→ Exercise material
-- ==== Sys2Proof/Proofs/DecoderCommands.lean ====
section
/-!
PROOF. The three commands of the decoder as their rules give them (spec/41_decoder.md R155, R158 to R160, R165, R168), for O25 to
O30.
-/

namespace Sys2Proof.Machine

/-! ## DEC.START -/

/-- Settles O25: the rule of START is `decOpen`, and it closes the window. -/
theorem decStartOpensACall : Obligations.DecStartOpensACall :=
  ⟨rfl, fun _ => reserved_of_data (.inr (.inr (.inl rfl))),
    fun _ => ⟨fun hi hf => ⟨_, exec_decStart hi hf, rfl, fun _ => readPort_dout_closed rfl⟩,
      exec_ignored (i := .decStart)⟩⟩

/-! ## DEC.PUSH -/

/-- The word of `DEC.PUSH` is its opcode with the operand or-ed in (R91). -/
theorem encode_decPush_eq_or (c : Byte) : encode (.decPush c) = 0x600#12 ||| c.setWidth 12 := by
  rw [encode_decPush, BitVec.append_def, BitVec.shiftLeftZeroExtend_eq]
  rfl

/-- The live bits after the shift-in of an index (R158's `k`). -/
def DecUnit.pushBits (d : DecUnit) : Nat := d.bits.toNat + 5

/-- The value of the live bits after the shift-in of an index (R158's `a`). -/
def DecUnit.pushValue (d : DecUnit) (i : Sym) : Nat := d.acc.toNat * 32 + i.toNat

/-- The bytes that a push of a valid character writes (R159). -/
def DecUnit.pushBytes (d : DecUnit) : Nat := if d.pushBits < 8 then 0 else 1

/-- The live bits that a push of a valid character leaves (R159). -/
def DecUnit.pushRest (d : DecUnit) : Nat := d.pushBits - 8 * d.pushBytes

/-- The unit after the datapath of a push has shifted in the index `i`, with the buffer `mem` (R158). -/
def DecUnit.shifted (d : DecUnit) (i : Sym) (mem : Memory) : DecUnit :=
  { d with
    acc := BitVec.ofNat 12 (d.pushValue i % 2 ^ d.pushRest), bits := BitVec.ofNat 4 d.pushRest
    widx := d.widx + d.pushBytes, dout := mem }

/-- The buffer after a push: the byte that it writes, if any, and every other element as before (R158). -/
structure DecUnit.PushWrites (d : DecUnit) (i : Sym) (mem : Memory) : Prop where
  new : d.pushBytes = 1 →
    Memory.read mem d.widx = some (BitVec.ofNat 8 (d.pushValue i / 2 ^ (d.pushBits - 8) % 256))
  old : ∀ a, a < d.widx ∨ d.widx + d.pushBytes ≤ a → Memory.read mem a = Memory.read d.dout a

theorem pushBytes_of_le_two {d : DecUnit} (h : d.bits.toNat ≤ 2) : d.pushBytes = 0 :=
  if_pos (by unfold DecUnit.pushBits; omega)

theorem pushBytes_of_three_le {d : DecUnit} (h : 3 ≤ d.bits.toNat) : d.pushBytes = 1 :=
  if_neg (by unfold DecUnit.pushBits; omega)

/-- R158's datapath in closed form, on live bits: the loop makes one turn or none. -/
theorem decShift_eq_shifted {cap : Option Nat} {d : DecUnit} (i : Sym) (hb : d.bits.toNat ≤ 7)
    (hacc : d.acc.toNat < 2 ^ d.bits.toNat) (hroom : 3 ≤ d.bits.toNat → hasIndex cap d.widx = true) :
    ∃ mem, decShift cap i d = .ok (d.shifted i mem) ∧ d.PushWrites i mem := by
  have hlt : d.acc.toNat < 128 := Nat.lt_of_lt_of_le hacc (Nat.pow_le_pow_right (by decide) hb)
  have hval : (shiftInSym d.acc i).toNat = d.pushValue i := shiftInSym_toNat _ _ hlt
  by_cases h3 : 3 ≤ d.bits.toNat
  · have hm := pushBytes_of_three_le h3
    have hrest : d.pushRest = d.bits.toNat - 3 := by rw [DecUnit.pushRest, hm, DecUnit.pushBits]; omega
    rw [decShift_one cap i d h3 hb (hroom h3), keepLow_eq_ofNat, topByte_eq_ofNat, hval, ← hrest]
    refine ⟨_, by rw [DecUnit.shifted, hm], fun _ => ?_, fun a ha => ?_⟩
    · exact Memory.read_write_same _ _ _
    · exact Memory.read_write_other _ _ _ _ (by omega)
  · have hm := pushBytes_of_le_two (Nat.lt_succ_iff.1 (Nat.not_le.1 h3))
    have hrest : d.pushRest = d.bits.toNat + 5 := by rw [DecUnit.pushRest, hm]; rfl
    have hfit : d.pushValue i < 2 ^ d.pushRest := hrest ▸ appendBits_lt hacc i.isLt
    have hshift : shiftInSym d.acc i = BitVec.ofNat 12 (d.pushValue i % 2 ^ d.pushRest) := by
      rw [Nat.mod_eq_of_lt hfit, ← hval, BitVec.ofNat_toNat, BitVec.setWidth_eq]
    rw [decShift_none cap i d (by omega), hshift, ← hrest]
    exact ⟨d.dout, by rw [DecUnit.shifted, hm]; rfl, by simp [hm], fun _ _ => rfl⟩

/-- In an open call below its limit a valid character, while all were valid, runs the datapath and is counted (R158). -/
theorem DecInv.takeIn_shifted {lim : Limits} {d : DecUnit} (h : DecInv lim d) (hp : d.phase = .run)
    (hl : lim.maxCh ≠ some d.cnt) (hb : d.badchar = false) {c : Byte} (hv : (lookup (normalise c)).valid = true) :
    ∃ mem, decTakeIn (capD lim) c d =
        .ok { d.shifted (lookup (normalise c)).idx mem with
          pfxok := pfxokAfter d.cnt (normalise c) d.pfxok, cnt := d.cnt + 1 } ∧
      d.PushWrites (lookup (normalise c)).idx mem := by
  obtain ⟨mem, hmem, hw⟩ := decShift_eq_shifted (cap := capD lim)
    (d := { d with pfxok := pfxokAfter d.cnt (normalise c) d.pfxok }) (lookup (normalise c)).idx h.bits_le h.acc_lt
    (h.room hp hb hl)
  exact ⟨mem, decTakeIn_valid hv hb hmem, hw.new, hw.old⟩

/-- Settles O26: the closed forms of the three branches where the rule runs, and the outcomes of the tests of R95 where it does
not. -/
theorem decPushTakesACharacterIn : Obligations.DecPushTakesACharacterIn := by
  intro s c
  refine ⟨encode_decPush_eq_or c, fun hi hf hp hl => ⟨fun hv => ?_, fun hv hb => ?_, fun h hv hb => ?_⟩,
    fun hi hf => exec_seq (i := .decPush c) hi hf rfl, exec_ovf (i := .decPush c), exec_ignored (i := .decPush c)⟩
  · exact exec_decPush hi hf hp hl (decTakeIn_invalid _ c s.dec hv)
  · exact exec_decPush hi hf hp hl (decTakeIn_frozen _ c s.dec hv hb)
  · obtain ⟨mem, hmem, hw⟩ := h.dec.takeIn_shifted hp hl hb hv
    exact ⟨mem, exec_decPush hi hf hp hl hmem, hw.new, hw.old⟩

/-! ## Bytes and bits left -/

/-- A decode call is open, at a command boundary, with no bad character so far. -/
structure InDecodeCall (s : State) : Prop where
  inv : s.Inv
  illcmd : s.illcmd = false
  fault : s.dec.fault = false
  phase : s.dec.phase = .run
  badchar : s.dec.badchar = false

/-- R162 (i): every bit taken in is live or written. -/
theorem InDecodeCall.live {s : State} (h : InDecodeCall s) :
    s.dec.bits.toNat + 8 * s.dec.widx = 5 * s.dec.cnt ∧ s.dec.bits.toNat ≤ 7 :=
  ⟨h.inv.dec.run h.phase h.badchar, h.inv.dec.bits_le⟩

/-- A push of a valid character below the limit counts it and leaves the call open. -/
theorem InDecodeCall.push {s : State} (h : InDecodeCall s) (hl : s.limits.maxCh ≠ some s.dec.cnt) {c : Byte}
    (hv : (lookup (normalise c)).valid = true) :
    ∃ t, exec (.decPush c) s = .next t ∧ InDecodeCall t ∧ t.limits = s.limits ∧ t.dec.cnt = s.dec.cnt + 1 := by
  obtain ⟨mem, hmem, -⟩ := h.inv.dec.takeIn_shifted h.phase hl h.badchar hv
  have hx := exec_decPush h.illcmd h.fault h.phase hl hmem
  exact ⟨_, hx, ⟨exec_keeps_inv h.inv hx, h.illcmd, h.fault, h.phase, h.badchar⟩, rfl, rfl⟩

/-- Within the limit a sequence of pushes of valid characters counts them and leaves the call open. -/
theorem InDecodeCall.pushes {s : State} (h : InDecodeCall s) {text : List Byte}
    (hlim : withinLimit s.limits.maxCh (s.dec.cnt + text.length) = true)
    (hv : ∀ c ∈ text, (lookup (normalise c)).valid = true) :
    ∃ t, execAll (text.map Instr.decPush) s = .next t ∧ InDecodeCall t ∧ t.limits = s.limits ∧
      t.dec.cnt = s.dec.cnt + text.length := by
  refine execAll_map_of_push
    (P := fun past t => InDecodeCall t ∧ t.limits = s.limits ∧ t.dec.cnt = s.dec.cnt + past.length) ⟨h, rfl, rfl⟩ ?_
  rintro past c rest u rfl ⟨hu, hl, hn⟩
  have hroom : u.limits.maxCh ≠ some u.dec.cnt := by
    rw [hl, hn]
    exact ne_some_of_withinLimit hlim (by simp)
  obtain ⟨t, ht, hcall, hl', hn'⟩ := hu.push hroom (hv c (by simp))
  refine ⟨t, ht, hcall, hl'.trans hl, ?_⟩
  rw [hn', hn, List.length_append]
  rfl

/-- Settles O27: the counts of characters, bytes and live bits agree before and after (R162 (i)), with at most 7 live bits. -/
theorem decPushByteCounts : Obligations.DecPushByteCounts := by
  constructor
  · intro s c hinv hi hf hp hl hb hv
    have hcall : InDecodeCall s := ⟨hinv, hi, hf, hp, hb⟩
    obtain ⟨t, ht, hcall', -, hn⟩ := hcall.push hl hv
    obtain ⟨hlive, -⟩ := hcall.live
    obtain ⟨hlive', hle'⟩ := hcall'.live
    refine ⟨t, ht, ?_⟩
    simp only [← BitVec.toNat_inj, BitVec.reduceToNat]
    omega
  · intro s text hinv hi hf hp hlim hb hbits hlen hv
    have hcall : InDecodeCall s := ⟨hinv, hi, hf, hp, hb⟩
    obtain ⟨t, ht, hcall', -, hn⟩ := hcall.pushes (hlen ▸ hlim) hv
    obtain ⟨hlive, -⟩ := hcall.live
    obtain ⟨hlive', hle'⟩ := hcall'.live
    refine ⟨t, ht, ?_⟩
    simp only [← BitVec.toNat_inj, BitVec.reduceToNat] at hbits ⊢
    omega

/-! ## After a bad character -/

/-- Once a character was bad, a later one only counts, whatever it is (R160). -/
theorem decTakeIn_of_badchar (cap : Option Nat) (c : Byte) {d : DecUnit} (hb : d.badchar = true) (hcnt : d.cnt ≠ 0) :
    decTakeIn cap c d = .ok { d with cnt := d.cnt + 1 } := by
  have hpfx := pfxokAfter_of_ne (n := normalise c) (old := d.pfxok) hcnt
  cases hv : (lookup (normalise c)).valid with
  | true => rw [decTakeIn_frozen cap c d hv hb, hpfx]
  | false => rw [decTakeIn_invalid cap c d hv, hpfx, errcharAfter, if_pos hb, ← hb]

theorem verdict_of_badchar (cnt : Nat) (p : Bool) : verdict true cnt p = .invChar := rfl

/-- Within the limit a text pushed after a bad character is counted and no more. -/
theorem execAll_map_decPush_of_badchar {s : State} {text : List Byte} (hi : s.illcmd = false) (hf : s.dec.fault = false)
    (hp : s.dec.phase = .run) (hb : s.dec.badchar = true) (hcnt : s.dec.cnt ≠ 0)
    (hlim : withinLimit s.limits.maxCh (s.dec.cnt + text.length) = true) :
    execAll (text.map Instr.decPush) s = .next { s with dec := { s.dec with cnt := s.dec.cnt + text.length } } := by
  obtain ⟨u, hu, rfl⟩ : ∃ u, execAll (text.map Instr.decPush) s = .next u ∧
      u = { s with dec := { s.dec with cnt := s.dec.cnt + text.length } } := by
    refine execAll_map_of_push (P := fun past u => u = { s with dec := { s.dec with cnt := s.dec.cnt + past.length } })
      rfl ?_
    rintro past c rest u rfl rfl
    have hl : s.limits.maxCh ≠ some (s.dec.cnt + past.length) := ne_some_of_withinLimit hlim (by simp)
    refine ⟨_, exec_decPush hi hf hp hl (decTakeIn_of_badchar _ c hb (by simp [hcnt])), ?_⟩
    rw [List.length_append]
    rfl
  exact hu

/-- Settles O28: a flag that is set was set by a counted character, so a push only counts, and END then gives INVCHAR. -/
theorem afterABadCharacterOnlyTheCountMoves : Obligations.AfterABadCharacterOnlyTheCountMoves := by
  intro s h hi hf hp hb
  have hcnt : s.dec.cnt ≠ 0 := fun h0 => by simp [(h.dec.no_char h0).1] at hb
  refine ⟨fun c hl => exec_decPush hi hf hp hl (decTakeIn_of_badchar _ c hb hcnt), fun text hlim => ?_⟩
  have hpushes := execAll_map_decPush_of_badchar hi hf hp hb hcnt hlim
  have hstatus : verdict s.dec.badchar (s.dec.cnt + text.length) s.dec.pfxok = .invChar := by
    rw [hb, verdict_of_badchar]
  refine ⟨_, (execAll_append hpushes).trans (execAll_cons (exec_decEnd hi hf hp)), hstatus, rfl, rfl, fun k => ?_⟩
  exact readPort_dout_closed (doutWindowOpen_eq_false.2 (.inr (.inl (by rw [decClose_status, hstatus]; nofun))))

/-! ## DEC.END -/

/-- The verdict by the count of R165's pseudocode. -/
theorem verdict_eq (b : Bool) (cnt : Nat) (p : Bool) :
    verdict b cnt p = if b then .invChar else if cnt ≤ 5 then .invLen else if p then .ok else .invPfx := by
  have hlen : cnt < minOkLen ↔ cnt ≤ 5 := Nat.lt_succ_iff
  cases p <;> simp [verdict, hlen]

theorem verdict_eq_ok_iff {b : Bool} {cnt : Nat} {p : Bool} :
    verdict b cnt p = .ok ↔ b = false ∧ 5 < cnt ∧ p = true := by
  rw [verdict_eq]
  cases b with
  | true => simp
  | false =>
    by_cases hlen : cnt ≤ 5
    · simp [hlen]
    · cases p <;> simp [hlen, Nat.not_le.1 hlen]

/-- Only a success publishes a length (R46). -/
theorem publishedLen_eq (v : Verdict) (cnt : Nat) : publishedLen v cnt = if v = .ok then cnt * 5 / 8 else 0 := by
  cases v <;> rfl

/-- In an open call with no bad character every whole byte has been written (R165, R168). -/
theorem DecInv.widx_eq {lim : Limits} {d : DecUnit} (h : DecInv lim d) (hp : d.phase = .run) (hb : d.badchar = false) :
    d.widx = 5 * d.cnt / 8 := by
  have hrun := h.run hp hb
  have hle := h.bits_le
  omega

/-- Settles O29: the rule of END is `decClose`, whose verdict and length are those of the pseudocode. -/
theorem decEndGivesTheVerdict : Obligations.DecEndGivesTheVerdict := by
  refine ⟨rfl, fun _ => reserved_of_data (.inr (.inr (.inr rfl))), fun s => ⟨fun hi hf hp => ?_, fun h hp hb => ?_,
    fun hi hf => exec_seq (i := .decEnd) hi hf rfl, exec_ignored (i := .decEnd)⟩⟩
  · simp only [exec_decEnd hi hf hp, decClose, publishedLen_eq, verdict_eq_ok_iff]
    rw [verdict_eq]
  · rw [h.dec.widx_eq hp hb, Nat.mul_comm]

/-- Settles O30: an OK verdict means no bad character, so what was written is what is published. -/
theorem publishedLengthIsTheBytesWritten : Obligations.PublishedLengthIsTheBytesWritten := by
  intro s t h hi hf hx hok hp
  rw [exec_decEnd hi hf hp] at hx
  cases hx
  have hverdict : verdict s.dec.badchar s.dec.cnt s.dec.pfxok = .ok := hok
  obtain ⟨hb, -, -⟩ := verdict_eq_ok_iff.1 hverdict
  have hwidx := h.dec.widx_eq hp hb
  have holen : (decClose s.dec).olen = s.dec.widx := by
    rw [decClose_olen, hverdict, hwidx, Nat.mul_comm]
    rfl
  refine ⟨holen, hwidx, fun k hk => ?_⟩
  obtain ⟨x, hread⟩ := Option.isSome_iff_exists.1 (h.dec.dout_listed k hk)
  exact ⟨x, hread, readPort_dout.2 ⟨doutWindowOpen_iff.2 ⟨rfl, hok, hf⟩, holen.symm ▸ hk, hread⟩⟩

end Sys2Proof.Machine
end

→ Assigned task
Copy out each line of the data above, exactly, if it lies between the line holding "(h.room hp hb hl)" and the line holding "obtain ⟨mem, hmem, -⟩", inclusive; copy no other line.

→ Answer below
    (h.room hp hb hl)
  exact ⟨mem, decTakeIn_valid hv hb hmem, hw.new, hw.old⟩

/-- Settles O26: the closed forms of the three branches where the rule runs, and the outcomes of the tests of R95 where it does
not. -/
theorem decPushTakesACharacterIn : Obligations.DecPushTakesACharacterIn := by
  intro s c
  refine ⟨encode_decPush_eq_or c, fun hi hf hp hl => ⟨fun hv => ?_, fun hv hb => ?_, fun h hv hb => ?_⟩,
    fun hi hf => exec_seq (i := .decPush c) hi hf rfl, exec_ovf (i := .decPush c), exec_ignored (i := .decPush c)⟩
  · exact exec_decPush hi hf hp hl (decTakeIn_invalid _ c s.dec hv)
  · exact exec_decPush hi hf hp hl (decTakeIn_frozen _ c s.dec hv hb)
  · obtain ⟨mem, hmem, hw⟩ := h.dec.takeIn_shifted hp hl hb hv
    exact ⟨mem, exec_decPush hi hf hp hl hmem, hw.new, hw.old⟩

/-! ## Bytes and bits left -/

/-- A decode call is open, at a command boundary, with no bad character so far. -/
structure InDecodeCall (s : State) : Prop where
  inv : s.Inv
  illcmd : s.illcmd = false
  fault : s.dec.fault = false
  phase : s.dec.phase = .run
  badchar : s.dec.badchar = false

/-- R162 (i): every bit taken in is live or written. -/
theorem InDecodeCall.live {s : State} (h : InDecodeCall s) :
    s.dec.bits.toNat + 8 * s.dec.widx = 5 * s.dec.cnt ∧ s.dec.bits.toNat ≤ 7 :=
  ⟨h.inv.dec.run h.phase h.badchar, h.inv.dec.bits_le⟩

/-- A push of a valid character below the limit counts it and leaves the call open. -/
theorem InDecodeCall.push {s : State} (h : InDecodeCall s) (hl : s.limits.maxCh ≠ some s.dec.cnt) {c : Byte}
    (hv : (lookup (normalise c)).valid = true) :
    ∃ t, exec (.decPush c) s = .next t ∧ InDecodeCall t ∧ t.limits = s.limits ∧ t.dec.cnt = s.dec.cnt + 1 := by
  obtain ⟨mem, hmem, -⟩ := h.inv.dec.takeIn_shifted h.phase hl h.badchar hv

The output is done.